The readiness is all[7].

Как мы собирались назвать эту книгу?

И как построить?

О чем мне его спрашивать?

Он сказал, что спрашивать я могу обо всем, что в голову придет, но в этом я сомневалась. Я сказала: «Это вряд ли», а он возразил: «Да нет же, я серьезно, спрашивай, о чем хочешь», и я согласилась: «Ладно, посмотрим, как пойдет».

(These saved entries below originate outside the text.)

-- ==== Sys2Proof/Tests/Slice0.lean ====
section
/-! SUPPORT. Small tests, with the expected results of spec/95_test_vectors.md, and for every statement with hypotheses a
concrete state and operands that meet them. -/

namespace Sys2Proof.Tests

open Sys2Proof Sys2Proof.Machine

/-! ### Small states -/

/-- An accumulator `(1, len, filled)` with the value bytes `values`, as 95_test_vectors.md writes it. -/
def accWith (len : Byte) (values : List Byte) : Accumulator :=
  { lenSet := true, len := len, filled := values.length
    storage := (values.zipIdx.filter (fun p => p.1 != 0#8)).map (fun p => (p.2, p.1)) }

def desWith (tag : Tag) (a b c : Accumulator) : State :=
  { State.reset with des := { tag := tag, accA := a, accB := b, accC := c } }

/-- A stand-alone accumulator of capacity `n`. -/
def aloneWith (n : Capacity) (a : Accumulator) : State :=
  { State.reset with acc := a, params := { Config.params with nAcc := n } }

def presenting (s : State) (lines : List Line) : State := { s with stimulus := lines.map .driven }

/-- The end of W1: Complete, A = [1,2,3], B = [1,2], C = [1,2,3,4]. -/
def endOfW1 : State :=
  desWith .complete (accWith 3#8 [1#8, 2#8, 3#8]) (accWith 2#8 [1#8, 2#8]) (accWith 4#8 [1#8, 2#8, 3#8, 4#8])

/-- W1 after its first 11 bytes. -/
def lastByteOfW1 : State :=
  desWith .awaitingC (accWith 3#8 [1#8, 2#8, 3#8]) (accWith 2#8 [1#8, 2#8]) (accWith 4#8 [1#8, 2#8, 3#8])

/-- The operation completes, and the state after it passes the check. -/
def afterExec (i : Instr) (s : State) (p : State → Bool) : Bool :=
  match exec i s with
  | .next t => p t
  | _ => false

/-- The step completes, and the state after it passes the check. -/
def afterStep (s : State) (p : State → Bool) : Bool :=
  match step s with
  | .next t => p t
  | _ => false

/-! ### Well-formedness -/

theorem test_wellFormed_refuses_advs_empty : (Pseudo.advs []).wellFormed = false := by decide
set_option maxRecDepth 4000 in
theorem test_wellFormed_refuses_field_256 : (Pseudo.field (List.replicate 256 0#8)).wellFormed = false := by decide
set_option maxRecDepth 4000 in
theorem test_wellFormed_refuses_frame_a_256 : (Pseudo.frame (List.replicate 256 0#8) [] []).wellFormed = false := by decide
set_option maxRecDepth 4000 in
theorem test_wellFormed_refuses_frame_b_256 : (Pseudo.frame [] (List.replicate 256 0#8) []).wellFormed = false := by decide
set_option maxRecDepth 4000 in
theorem test_wellFormed_refuses_frame_c_256 : (Pseudo.frame [] [] (List.replicate 256 0#8)).wellFormed = false := by decide
theorem test_wellFormed_refuses_rdn_257 : (Pseudo.rdn .a 257).wellFormed = false := by decide

/-! ### Decoding: words written out from 30_encoding.md R57 to R59, R63 to R65 -/

/-- 0x120 of W2. -/
theorem test_decode_adv : decode .desCtrl 0b0100100000 = .ok (.adv 0x20#8) := by decide
/-- 0x305 of D-RSTBYTE: `rst` wins over `in_valid`. -/
theorem test_decode_rst : decode .desCtrl 0b1100000101 = .ok .rst := by decide
/-- 0x0AB of D-IDLE: the byte is ignored. -/
theorem test_decode_idle : decode .desCtrl 0b0010101011 = .ok .idle := by decide
/-- 0x1FF of D-RD-IDX255: field B, index 255. -/
theorem test_decode_rd : decode .desRd 0b0111111111 = .ok (.rd .b 255#8) := by decide
/-- 0x1AA of A-VAL1. -/
theorem test_decode_accFeed : decode .accCtrl 0b0110101010 = .ok (.accFeed 0xAA#8) := by decide
/-- 0x3AB of A-CLRFEED. -/
theorem test_decode_accClear : decode .accCtrl 0b1110101011 = .ok .accClear := by decide
/-- 0x0FF of A-IDLE. -/
theorem test_decode_accIdle : decode .accCtrl 0b0011111111 = .ok .accIdle := by decide
/-- Index 2 of P5 line 9. -/
theorem test_decode_accRd : decode .accRd 0b00000010 = .ok (.accRd 2#8) := by decide
/-- An 11th bit has no wire (log entry 11). -/
theorem test_decode_refuses_wide : decode .desCtrl 0b10100000000 = .error (.wordTooWide .desCtrl) := by decide
/-- A 9th bit of ACC_RD has no wire; bits 10 and up of ACC_CTRL have none (log entry 11). -/
theorem test_decode_refuses_wide_acc :
    decode .accRd 0x100 = .error (.wordTooWide .accRd) ∧ decode .accCtrl 0x400 = .error (.wordTooWide .accCtrl) := by decide
/-- The canonical words of R70. -/
theorem test_encode_canonical : encode .rst = 0x200 ∧ encode .idle = 0x000 ∧ encode (.adv 0x63#8) = 0x163 := by decide
/-- `P4`: DES_RD 0x23F is RD C,63. -/
theorem test_encode_rd : encode (.rd .c 63#8) = 0x23F := by decide
theorem test_decodeTableWord : decodeTableWord 16 0x103 = some (.adv 3#8) ∧ decodeTableWord 8 0x02 = some (.accRd 2#8) := by
  decide
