-- ==== Sys2Proof/Machine/RegMap.lean ====
section
/-!
DEFINITION. The register map of R694 to R699 and the field tables of the chapters: for every register its address, its
replication strides, and its fields with place, access code (R7) and reset value (R697). `Reg.<BLOCK>.<NAME>.<field>` names one
field as a `Fld`; `Reg.<BLOCK>.<NAME>.word` names the whole register. A replicated register takes its instance numbers as
arguments, in the order of the spec's name.
-/

namespace Sys2Proof.Machine

/-- The access codes of R7. -/
inductive Access where
  | ro | rw | rw1c | rc | wo | rws | rwl
deriving DecidableEq, Repr

/-- One field of a register: its lowest bit, its width, its access code and its reset value. -/
structure RegField where
  lo : Nat
  width : Nat
  access : Access
  reset : Nat
deriving DecidableEq, Repr

/-- One register of the map, replicated `n1` times at stride `s1` and, inside each, `n2` times at stride `s2`. -/
structure RegDesc where
  base : Nat
  s1 : Nat
  n1 : Nat
  s2 : Nat
  n2 : Nat
  fields : List RegField
deriving DecidableEq, Repr

/-- A place in the register file: the byte address of a register, and a field's lowest bit and width. -/
structure Fld where
  addr : Nat
  lo : Nat
  width : Nat
deriving DecidableEq, Repr

/-- Does the descriptor cover the byte address? -/
def RegDesc.covers (d : RegDesc) (a : Nat) : Bool :=
  d.base ≤ a && (a - d.base) / d.s1 < d.n1 && ((a - d.base) % d.s1) % d.s2 == 0 && ((a - d.base) % d.s1) / d.s2 < d.n2

/-- The reset value of a described register (R697): its fields' reset values, every reserved bit 0. -/
def RegDesc.resetWord (d : RegDesc) : Word :=
  BitVec.ofNat 32 (d.fields.foldl (fun n f => n + f.reset * 2 ^ f.lo) 0)

/-- The registers of the block DEVICE (base 0x0). -/
def regsOfDevice : List RegDesc := [
  ⟨0x0, 0x4, 1, 4, 1, [⟨16, 16, .ro, 25700⟩, ⟨8, 8, .ro, 1⟩]⟩,
  ⟨0x4, 0x4, 1, 4, 1, [⟨4, 4, .ro, 1⟩, ⟨0, 4, .ro, 0⟩]⟩,
  ⟨0x8, 0x4, 1, 4, 1, [⟨0, 32, .rw, 0⟩]⟩,
  ⟨0x10, 0x4, 1, 4, 1, [⟨24, 4, .ro, 0⟩, ⟨20, 4, .ro, 0⟩, ⟨16, 4, .ro, 0⟩, ⟨8, 8, .ro, 255⟩]⟩,
  ⟨0x14, 0x4, 1, 4, 1, [⟨0, 32, .ro, 0⟩]⟩,
  ⟨0x18, 0x4, 1, 4, 1, [⟨1, 1, .ro, 0⟩, ⟨0, 1, .rw1c, 0⟩]⟩,
  ⟨0x1C, 0x4, 1, 4, 1, [⟨0, 32, .ro, 0⟩]⟩,
  ⟨0x40, 0x4, 1, 4, 1, [⟨0, 32, .ro, 256⟩]⟩]

/-- The registers of the block HOST (base 0x10000). -/
def regsOfHost : List RegDesc := [
  ⟨0x10000, 0x4, 1, 4, 1, [⟨7, 1, .rw1c, 0⟩, ⟨6, 1, .rw1c, 0⟩, ⟨5, 1, .rw1c, 0⟩, ⟨4, 1, .rw1c, 0⟩, ⟨3, 1, .rw1c, 0⟩, ⟨2, 1, .rw1c, 0⟩, ⟨1, 1, .rw1c, 0⟩, ⟨0, 1, .rw1c, 0⟩]⟩,
  ⟨0x10004, 0x4, 1, 4, 1, [⟨0, 8, .rw, 64⟩]⟩,
  ⟨0x10008, 0x4, 1, 4, 1, [⟨0, 4, .ro, 0⟩]⟩,
  ⟨0x1000C, 0x4, 1, 4, 1, [⟨0, 32, .wo, 0⟩]⟩,
  ⟨0x10010, 0x4, 1, 4, 1, [⟨31, 1, .ro, 0⟩, ⟨24, 4, .ro, 0⟩, ⟨0, 16, .ro, 0⟩]⟩,
  ⟨0x10014, 0x4, 1, 4, 1, [⟨0, 32, .ro, 0⟩]⟩,
  ⟨0x10020, 0x4, 1, 4, 1, [⟨24, 8, .rw, 10⟩, ⟨0, 4, .rw, 0⟩]⟩,
  ⟨0x10024, 0x4, 1, 4, 1, [⟨0, 8, .rw, 0⟩]⟩,
  ⟨0x10028, 0x4, 1, 4, 1, [⟨0, 32, .ro, 0⟩]⟩,
  ⟨0x1002C, 0x4, 1, 4, 1, [⟨0, 32, .ro, 0⟩]⟩,
  ⟨0x10040, 0x4, 8, 4, 1, [⟨28, 4, .ro, 0⟩, ⟨24, 4, .ro, 0⟩, ⟨16, 3, .ro, 0⟩, ⟨0, 16, .ro, 0⟩]⟩]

Мы планировали эту книгу два года. Обсуждали ее, разговаривая по телефону. Отец любил болтать по телефону, у него имелось мнение относительно того, как должна звучать запись у меня на автоответчике, его собственное сообщение было очень коротким и суровым. Мы обсуждали книгу при каждой встрече. Я приезжала в Хаммарс в основном летом, но иногда еще весной и осенью. Мы говорили и о других вещах. Но когда о других вещах мы не говорили, то все наши разговоры занимала книга.

Иногда он говорил что-то, и я отмечала про себя: к этому нам надо будет вернуться, надо мне записать себе куда-нибудь. Но я не записывала. Помню, он сказал, что стареть – это работа и что он каждое утро составлял список своих недугов и недомоганий (нога не гнется, плохо спал, болит желудок, глубокая тоска по Ингрид, тяжесть в теле, тревога при мыслях о грядущем дне, ломит зубы, и прочее), и если недугов насчитывалось восемь или меньше, он вставал. Если же их оказывалось больше восьми, он оставался в постели. Но такого почти никогда не случалось.

– Почему восемь?

– Потому что мне больше восьмидесяти. Я разрешаю себе один недуг в десять лет.

Мы много говорили о времени и сроках. Мой отец был человеком пунктуальным.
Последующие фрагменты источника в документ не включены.